E posso illustrarvelo graficamente facendovi guardare ai Salmi per un momento. Nel Salmo 33 versetto 1, si legge: “Esultate, o giusti nel Signore – esultiamo perché Dio ci ha resi giusti - la lode s’addice agli uomini retti. Celebrate il Signore con la cetra; salmeggiate a lui con il saltèrio a dieci corde. Cantategli un cantico nuovo – perché? – perchè la parola del Signore è retta e tutta l’opera sua è fatta con fedeltà. Egli ama la giustizia e l’equità; la terra è piena della benevolenza del Signore”. In altre parole, è grazie a quello che Dio ha compiuto, al fatto che ci ha reso giusti. È grazie al fatto che ci ha redenti che cantiamo un cantico nuovo. Nel Salmo 40 versetto 3, dice la stessa cosa; iniziando dal versetto 2 dice: “Mi ha tratto fuori da una fossa di perdizione, dal pantano fangoso; ha fatto posare i miei piedi sulla terra, ha reso sicuri i miei piedi – e come risultato di questa salvezza gloriosa – “ha messo nella mia bocca un nuovo cantico” vedete?

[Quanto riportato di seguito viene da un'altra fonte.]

/-- The descriptor's first unit changed by a function. -/
def Xfer.modUnit (x : Xfer) (f : XUnit → XUnit) : Xfer := { x with todo := match x.todo with | [] => [] | u :: r => f u :: r }
/-- The first unit of a descriptor has made its next write: after its last one the next unit follows. -/
def Xfer.wrote (x : Xfer) : Xfer :=
  match x.todo with
  | [] => x
  | u :: r =>
    if u.dsts.length ≤ 1 then { x with todo := r, got := [] }
    else { x with todo := { u with dsts := u.dsts.drop 1, reqs := u.reqs.drop 1 } :: r, got := x.got.drop 1 }
/-- A read of a unit's source. One that the channel makes as REMOTE may wait in the tile's landing buffer (R88, R102); host memory that
returns fewer bytes leaves the descriptor short of them (R279). -/
def State.readSrc (s : State) (c : ChanId) (x : Xfer) (u : XUnit) (j addr : Nat) : Turn × State :=
  let got (s : State) (b : Bytes) : Turn × State := (.on, s.modXfer c (fun x => { x with got := x.got ++ [b] }))
  match s.place c x.d.srcKind.toNat addr with
  | .error f => (.stop, s.modXfer c (·.refuse f))
  | .ok (.bank g k off _ ag) =>
    if ag = aREMOTE then
      match (s.modXfer c (fun x => { x with asked := true })).arrive g
          { bank := k, off := off, view := 0, data := [], readLen := u.len, land_ := none, ack := none, chan := some c, counts := false } with
      | (.done, s) => (.on, s)
      | (.waiting, s) => (.stop, s)
      | (.refused f, s) => (.stop, s.modXfer c (fun x => { x.refuse f with asked := false }))
    else match s.ownCheck g k ag with
      | .refused f => (.stop, (s.bankEvent g f).modXfer c (·.refuse f))
      | .wait => (.blocked, s.markWait g k)
      | .ok => let r := s.bankRead g k off u.len { agent := ag, stage := some x.stage }; got r.2 r.1
  | .ok (.dram off) => let r := s.dramRead off u.len (chanWho c x.stage); got r.2 r.1
  | .ok (.host q a) =>
    let b := slice x.host (j * x.d.len.toNat + u.at_) u.len
    let s := s.emit (.hostRead q (BitVec.ofNat 64 a) u.len)
    got (if b.length < u.len then s.modXfer c (fun x => { x with short := true }) else s) b
  | .ok (.remote _) => (.stop, s)
/-- The bytes that a unit writes once its reads are made: what COPY moves, or the selected outputs of PARITY. They are undefined where source
and destination overlap (R268, R274). -/
def State.readied (s : State) (c : ChanId) (x : Xfer) (u : XUnit) : State :=
  let n := u.len
  let outs : List Bytes := match x.op with
    | .parity => (if x.d.pq.getLsbD 0 then [parityP n x.got] else []) ++ (if x.d.pq.getLsbD 1 then [parityQ n x.got] else [])
    | _ => x.got
  let r : List Bytes × State :=
    if x.overlap then outs.foldl (fun a b => let f := a.2.freeBytes b.length; (a.1 ++ [f.1], f.2)) ([], s) else (outs, s)
  r.2.modXfer c (fun x => { (x.modUnit (fun u => { u with ready := true })) with got := r.1 })
/-- Whether a descriptor's data come from outside its tile's banks. -/
def State.fromOutside (s : State) (c : ChanId) (x : Xfer) (u : XUnit) : Bool :=
  u.srcs.any (fun a => match s.place c x.d.srcKind.toNat a with | .ok (.bank _ _ _ _ ag) => ag = aREMOTE | _ => true)
/-- A write of LPDDR5X that is part of a descriptor's extent: one request on each I/O die, in ascending order (R114, R267). -/
def State.dramMove (s : State) (off : Nat) (b : Bytes) (req : Nat × Nat) (w : DWho) : State :=
  let die := 2 ^ 38
  let cut := min b.length ((off / die + 1) * die - off)
  let put (s : State) (off : Nat) (b : Bytes) : State :=
    s.dramPut (max req.1 (off / die * die)) (min (req.1 + req.2) ((off / die + 1) * die)) off b w
  let s := put s off (b.take cut)
  if cut < b.length then put s (off + cut) (b.drop cut) else s
/-- A write of a unit (R268). Into a bank reached as REMOTE it lands as a remote write, which a COPY counts under R296; into a quiesced
bank of the channel's own tile, data from outside wait (R48). -/
def State.writeDst (s : State) (c : ChanId) (x : Xfer) (u : XUnit) (addr : Nat) (req : Nat × Nat) (b : Bytes) : Turn × State :=
  let second := x.op = .parity && x.d.pq = 3 && u.dsts.length = 1
  let wrote (s : State) : Turn × State := (.on, s.modXfer c (fun x => (x.count second b.length).wrote))
  match s.place c x.d.dstKind.toNat addr with
  | .error f => (.stop, s.modXfer c (·.refuse f))
  | .ok (.bank g k off view ag) =>
    if ag = aREMOTE then
      let land_ := match c with | .tile h _ => if x.op = .copy then some (s.landStage h x.stage) else none | .io _ _ => none
      match (s.signMove c x.stage (gaOf s.self g k off) b).arrive g
          { bank := k, off := off, view := BitVec.ofNat 2 view, data := b, readLen := 0, land_ := land_, ack := none, chan := some c
            second := second, counts := x.op = .copy } with
      | (.done, s) => wrote s
      | (.waiting, s) => (.on, s.modXfer c (fun x => { x.wrote with landing := x.landing + 1 }))
      | (.refused f, s) => (.stop, s.modXfer c (·.refuse f))
    else if (s.rgn (g / 8)).quiesce && s.fromOutside c x u then (.stop, s)
    else match s.ownCheck g k ag with
      | .refused f => (.stop, (s.bankEvent g f).modXfer c (·.refuse f))
      | .wait => (.blocked, s.markWait g k)
      | .ok => wrote (s.bankWrite g k off view b { agent := ag, stage := some x.stage })
  | .ok (.dram off) => wrote (s.dramMove off b (gaDram req.1, req.2) (chanWho c x.stage))
  | .ok (.host q a) => wrote (s.emit (.hostWrite q (BitVec.ofNat 64 a) b))
  | .ok (.remote _) => (.stop, s)
/-- A packet of a PUT, SET or CLEAR (R288 to R294): its bytes count once they are handed to the fabric port (R275). -/
def State.putPacket (s : State) (c : ChanId) (x : Xfer) (ga : Nat) (b : Bytes) : Turn × State :=
  let h := s.chanHdr c x.stage (opcOf x.op) ga b.length 0
  let t := (s.signMove c x.stage ga b).chanSend c x.slot { hdr := h, payload := b }
  let n := match t.1 with | .sent _ => b.length | _ => 0
  let slot := s.afterPlanned (gaModule ga) x.slot (32 + b.length)
  (.on, t.2.modXfer c (fun x => { (x.count false n).wrote with slot := slot }))
/-- A request packet of a GET; one with no route ends the descriptor (R302). -/
def State.getPacket (s : State) (c : ChanId) (x : Xfer) (u : XUnit) (src dst : Nat) : Turn × State :=
  let h := s.chanHdr c x.stage oGET src u.len (s.replyOf (s.placeOf c x.d.dstKind.toNat dst))
  let t := s.chanSend c x.slot { hdr := h, payload := [] }
  match t.1 with
  | .nack code => (.stop, t.2.modXfer c (·.refuse code))
  | _ =>
    let slot := s.afterPlanned (gaModule src) x.slot 32
    (.on, t.2.modXfer c (fun x => { x.wrote with gets := x.gets ++ [(h.seq, dst)], slot := slot }))
/-- The next access of the descriptor that a channel runs. -/
def State.xferStep (s : State) (c : ChanId) : Turn × State :=
  match (s.chan c).cur with
  | none => (.stop, s)
  | some x => match x.todo with
    | [] => (.stop, s)
    | u :: _ =>
      if x.fault != 0 || x.asked || (x.short && (x.op != .copy || x.got.isEmpty)) || !s.lateGo c then (.stop, s)
      else if x.op = .get then s.getPacket c x u (u.srcs.headD 0) (u.dsts.headD 0)
      else if u.ready then
        if x.op = .copy || x.op = .parity then s.writeDst c x u (u.dsts.headD 0) (u.reqs.headD (0, 0)) (x.got.headD [])
        else s.putPacket c x (u.dsts.headD 0) (x.got.headD [])
      else match u.srcs[x.got.length]? with
        | some a => s.readSrc c x u x.got.length a
        | none => (.on, s.readied c x u)
/-- Accesses of a descriptor up to a number of them, until none can be made. -/
def State.xferSteps (s : State) (c : ChanId) : Nat → Turn × State
  | 0 => (.stop, s)
  | n + 1 =>
    let left (s : State) : Nat := match (s.chan c).cur with | none => 0 | some x => x.todo.length
    match s.xferStep c, (match (s.chan c).cur with | some x => (x.todo.headD ⟨0, [], [], 0, [], false⟩).len | none => 0) with
    | (.on, t), len => (if left t < left s then t.lateCarry c len else t).xferSteps c n
    | r, _ => r
/-- A descriptor makes every access that it can make now. -/
def State.xferGo (s : State) (c : ChanId) : Turn × State :=
  s.xferSteps c (match (s.chan c).cur with | none => 0 | some x => (x.todo.map (fun u => u.srcs.length + u.dsts.length + 1)).sum + 1)

/-! The begin point (R264 to R274). -/

/-- Bursts of a descriptor (R273); those of a GET come with its data. -/
def descBursts (c : ChanId) (op : DescOp) (d : Desc) : Nat :=
  let n := divUp d.len.toNat (chanBurst c)
  match op with
  | .parity => (d.shards.toNat + b2n (d.pq.getLsbD 0) + b2n (d.pq.getLsbD 1)) * n
  | .get => 0
  | _ => n
/-- The channel takes the descriptor that it runs. -/
def State.putXfer (s : State) (c : ChanId) (x : Xfer) : State := s.modChan c (fun q => { q with cur := some x })
/-- A descriptor that ends before any access, with a fault code or 0. -/
def deadXfer (op : DescOp) (d : Desc) (stage code : Nat) : Xfer :=
  { op := op, d := d, stage := stage, bursts := 0, bytes := 0, fault := BitVec.ofNat 8 code, split := false, gets := [] }
/-- A descriptor with its extents checked makes what accesses it can. -/
def State.descStart (s : State) (c : ChanId) (op : DescOp) (d : Desc) (stage : Nat) (host : Bytes) (pages : List (BitVec 32)) : Began × State :=
  let src := (srcBases op d).flatMap (extentsOf d pages false)
  let dst := (dstBases op d).flatMap (extentsOf d pages true)
  let chk := firstBad ((srcBases op d).flatMap (fun b => (extentsOf d pages false b).map (s.extentCheck c d.srcKind.toNat d.src.toNat))
    ++ (dstBases op d).flatMap (fun b => (extentsOf d pages true b).map (s.extentCheck c d.dstKind.toNat b)))
  match chk with
  | .refused e => (.ran e, (match c with | .tile g _ => s.bankEvent g e | .io _ _ => s).putXfer c (deadXfer op d stage e))
  | _ =>
    let srcPl := src.map (fun e => (s.placeOf c d.srcKind.toNat e.1, e.2))
    let dstPl := dst.map (fun e => (s.placeOf c d.dstKind.toNat e.1, e.2))
    let local_ := op = .copy || op = .parity
    let x : Xfer := { deadXfer op d stage 0 with
      bursts := descBursts c op d, split := (srcPl ++ dstPl).any Place.splits, todo := unitsOf op d pages, host := host
      overlap := local_ && srcPl.any (fun a => dstPl.any (fun b => overlaps a b)), slot := d.planned.map (fun e => (e.1.toNat, e.2.toNat)) }
    let r := ((s.putXfer c x).noteLate c op d stage src dst).xferGo c
    (.ran (match (r.2.chan c).cur with | none => 0 | some x => x.fault.toNat) (r.1 = .blocked), r.2)
/-- A descriptor at its begin point (R264 to R274): refused before any access, held while its page table's bank is to be handed to the
channel, or begun. -/
def State.descRun (s : State) (c : ChanId) (op : DescOp) (d : Desc) (stage : Nat) (host : Bytes) (it : QItem) : Began × State :=
  let ends (s : State) (code : Nat) : Began × State := (.ran code, s.putXfer c (deadXfer op d stage code))
  match s.descCheck c op d with
  | some e => ends s e
  | none =>
    if d.len = 0 then ends s 0
    else
      let table : Ixs × State := match c with
        | .tile g ch => if d.paged then s.readIndex g (aDMA ch) d.pgTable.toNat (divUp d.len.toNat (2 ^ d.pgLog2.toNat)) (some stage) else (.ok [], s)
        | .io _ _ => (.ok [], s)
      match table with
      | (.bad e, s) => ends s e
      | (.waits, s) => (.holds it, s)
      | (.ok pages, s) => if pages.any (fun e => d.pgCount.toNat ≤ e.toNat || e.msb) then ends s fINDEX else s.descStart c op d stage host pages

Continuando nei Salmi, nel Salmo 96 versetto 1: “Cantate al Signore un cantico nuovo, cantate al Signore, abitanti di tutta la terra! Cantate al Signore, benedite il suo nome, annunziate di giorno in giorno la sua salvezza!”. Di nuovo, è il cantico della salvezza. Nel versetto 1 del capitolo 98, Salmo 98, “Cantate al Signore un canto nuovo”. Perché? Versetto 2: “Il Signore ha fatto conoscere la sua salvezza”.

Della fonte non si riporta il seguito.